Vital Sounds 2023, Quarter 3

Vital Sounds 2023, Quarter 3

Continuity of Care and the Information Gap

August 24, 2023


Continuity of Care and the Information Gap

August 24, 2023

Connie Christian, MBA, CPHRM
Facility Risk Management and Patient Safety Advisor

Risk Assessments in In-patient & Emergency Settings

In our age of segmented care, continuity of care is key in ensuring patients receive the most appropriate care not only for their acute condition but also for managing self-harm issues. In mid-July, the Centers for Medicare and Medicaid (CMS) issued guidance to hospitals on ligature risks and assessments in all in-patient and emergency settings. The guidance is aimed at hospital compliance; however, physicians and healthcare providers play an important role in promoting appropriate care in a safe environment.

The Impact of Acute Mental Health Events

When treating an acute mental health event, emergency providers, hospitalists, and attending physicians benefit from the information the ambulatory provider may have on a patient’s mental health or emotional status. Patients present to the Emergency Departments (ED) and in-patient units for many conditions. Acute medical issues impact how the medical staff perceive their mental health. In such situations, harm to self or others—and its impact on patient safety—may not be the highest initial priority for the responding healthcare team.

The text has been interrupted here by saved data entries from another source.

-- ==== Sys2Proof/Machine/Charters.lean ====
section
/-! DEFINITION. Charters: MI_CH_CMD GO and the processing of Table 7.7 with the commands of Table 7.6 (R183, R185, R186, R200 to R205,
R268). The charter and the tally come over the fabric, the signatures and secrets from a bench and context 3; between these the Mint goes
on by itself (`charterAdvance`), and CHARTER_DONE is the end of processing. -/

namespace Sys2Proof.Machine

/-! ### GO (R203, R268, R444) -/

/-- The offset of MI_CH_CMD. -/
def chGoOff : Nat := 0x380020

/-- The mask store of group 511 has failed: every unit slot is DEAD (R444). -/
def unitMaskDead (s : State) : Bool := (List.range 64).all (fun k => (getSlot s (32704 + k)).kind = .dead)

/-- A CHARTER record (R205): SEQ, REASON, INDEX and the words of an accepted charter's commands. -/
def charterRecord (s : State) (seq : W64) (st : Status) (reason index : Nat) (cmds : List W32) : State :=
  emit s 5 0x302 st.code (loHi seq ++ [w32 (reason + 32 * index)] ++ cmds)

/-- A GO that is refused or fails: RESULT, REASON, INDEX, the count and the record. A GO that is refused before its charter has been read
has no SEQ: the record holds 0 (R205 does not say; DESIGN CHOICE, log entry 69). -/
def charterRefuse (s : State) (seq : W64) (st : Status) (reason index : Nat) : State :=
  let s := upMint s (fun m => { m with
    chRefused := m.chRefused + 1, chResult := st.code, chReason := BitVec.ofNat 5 reason, chIndex := BitVec.ofNat 6 index })
  charterRecord s seq st reason index []

/-- CHARTER_GO (R203): refused while BUSY, outside Provision, and when context 2 or 3 or the unit keys are out of use. R203 gives the read
no length: it is the whole 32,768 bytes, so an error past the charter's own end refuses it too (DESIGN CHOICE, log entry 69). -/
def execCharterGo (p : CtlPort) (s : State) : Host.Outcome State Fault Refusal :=
  portBoth s p (fun s =>
    if s.mint.chBusy then
      .next (refuseCmd (upMint s (fun m => { m with chRefused := m.chRefused + 1 })) p chGoOff .accessFault 1)
    else if !inMode s .provision then .next (refuseCmd (charterRefuse s 0 .accessFault 1 0) p chGoOff .accessFault 1)
    else if (getCtx s 2).faulted || (getCtx s 3).faulted || unitMaskDead s then .next (charterRefuse s 0 .pkAborted 0 0)
    else
      let s := upMint s (fun m => { m with
        chBusy := true, chStage := .reading, chRun := m.chRun + 1, chSeq := 0, chTally := [], chSecrets := [] })
      let s := upScales s (fun x => { x with charter := true })
      .next (issueAccess s .charterRead {} s.mint.chAddr 32768 none))

/-! ### The charter's form (Tables 7.5, 7.6) -/

/-- A command: OP and payload. -/
abbrev ChCmd := Nat × List Byte

/-- The payload length of an OP; none: no such command. -/
def chLen (op : Nat) : Option Nat :=
  match op with
  | 1 => some 16
  | 2 => some 24
  | 3 => some 8
  | 4 => some 8
  | 5 => some 1248
  | 6 => some 8
  | _ => none

/-- Ranges of a payload, as start and length, that Table 7.6 does not name. -/
def chZero (op : Nat) : List (Nat × Nat) :=
  match op with
  | 1 => [(12, 4)]
  | 2 => [(7, 1), (12, 4)]
  | 3 => [(2, 6)]
  | 4 => [(2, 2)]
  | 5 => [(1196, 4)]
  | _ => [(0, 8)]

/-- `n` bytes of a charter from `off` are zero. -/
def zeroAt (bs : List Byte) (off n : Nat) : Bool := (slice bs off n).all (fun b => b = 0)

/-- The commands of a region: heads, LENs and zero bytes must be as R201 says, and they fill it exactly. -/
def chParse : Nat → List Byte → Option (List ChCmd)
  | 0, bs => if bs.isEmpty then some [] else none
  | n + 1, bs =>
    let op := ofLe (bs.take 1)
    match chLen op with
    | none => none
    | some len =>
      let body := slice bs 8 len
      if !(decide (8 + len ≤ bs.length) && zeroAt bs 1 1 && ofLe (slice bs 2 2) = len && zeroAt bs 4 4 &&
        (chZero op).all (fun z => zeroAt body z.1 z.2)) then none
      else (chParse n (bs.drop (8 + len))).map (fun r => (op, body) :: r)

/-- BODYLEN. -/
def chBody (bs : List Byte) : Nat := ofLe (slice bs 28 4)

/-- SEQ. -/
def chSeqOf (bs : List Byte) : W64 := w64 (ofLe (slice bs 8 8))

/-- Step 2 of Table 7.7: the commands of a charter that is well formed. -/
def chCommands (bs : List Byte) : Option (List ChCmd) :=
  let n := ofLe (slice bs 5 1)
  if ofLe (bs.take 4) = 0x48435053 ∧ ofLe (slice bs 4 1) = 1 ∧ 1 ≤ n ∧ n ≤ 64 ∧ zeroAt bs 6 2 ∧ zeroAt bs 26 2 ∧ zeroAt bs 80 16 ∧
    chBody bs % 8 = 0 ∧ chBody bs ≤ 27216 then chParse n (slice bs 2144 (chBody bs))
  else none

/-- M: the charter from byte 0 to the end of the command region. -/
def chM (bs : List Byte) : List Byte := bs.take (2144 + chBody bs)

/-! ### Steps 3 to 6 -/

/-- The first of steps 3 to 6 that fails: its REASON; each has RESULT ACCESS_FAULT. -/
def chGate (s : State) (bs : List Byte) (cmds : List ChCmd) : Option Nat :=
  let b := fun o n => ofLe (slice bs o n)
  let seq := chSeqOf bs
  if ownerHash s ≠ some (stdBytes (.hash 0x22) [[], slice bs 96 2048] 48) then some 4
  else if !laneWindowOk s (b 16 5) (b 21 5) then some 5
  else if !(zeroAt bs 32 48 || slice bs 32 48 = leBytes 48 (getUnit s 0).keyHash.toNat) then some 6
  else if !(if seq = 0 then cmds.all (fun c => c.1 = 1) else decide (s.watch.box.seq.toNat < seq.toNat)) then some 7
  else none

/-! ### Step 7 -/

/-- The context string of R200. -/
def chContext : List Byte := labelBytes "SPN-CHARTER"

/-- The charter, as it lies in the public areas of contexts 2 and 3 (R268). -/
def charterBytes (s : State) : List Byte := readBytes (getCtx s 2).mem 0 16384 ++ readBytes (getCtx s 3).mem 0 16384

/-- The payloads of the OWNER_INSTALL commands. -/
def chInstalls (cmds : List ChCmd) : List (List Byte) := (cmds.filter (fun c => c.1 = 5)).map Prod.snd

Context-specific Evaluation of Acute Mental Health Condition

Patients should be evaluated in relation to their acute medical condition. For instance, a patient in the post-partum unit will require a different risk assessment and resources than those in the trauma post-surgical unit or the emergency department. Healthcare providers must advocate for individualized and specific mental health assessments and treatment options while still operating within the realm of generalized hospital policies and safety strategies to ensure patients receive appropriate quality care in a safe environment.

Information sharing through a health information exchange or shared electronic health record system can allow this critical information to flow between the practice and hospital settings when the patient needs it the most.

Use CMS Guidance to Devise an Appropriate Risk Assessment Strategy

While all hospitals are expected to implement a patient risk assessment strategy, it is up to the individual facilities and systems to determine the appropriate strategies. The guidance clarifies that hospitals can demonstrate compliance with certain patient safety standards by conducting appropriate patient assessments, adequately staffing and monitoring units, and mitigating environmental risks through risk assessments.

The CMS Guidance

The CMS Guidance states:

 “…hospitals have a regulatory obligation to care for patients in a safe setting under the Medicare Hospital Conditions of Participation at §482.13(c)(2). The intention of this requirement is to specify that each patient receives care in an environment that a reasonable person similarly situated as the patient would consider to be safe. Additionally, this standard is intended to provide protection for the patient’s emotional health and safety as well as his/her physical safety. Respect, dignity, and comfort would also be components of an emotionally safe environment.”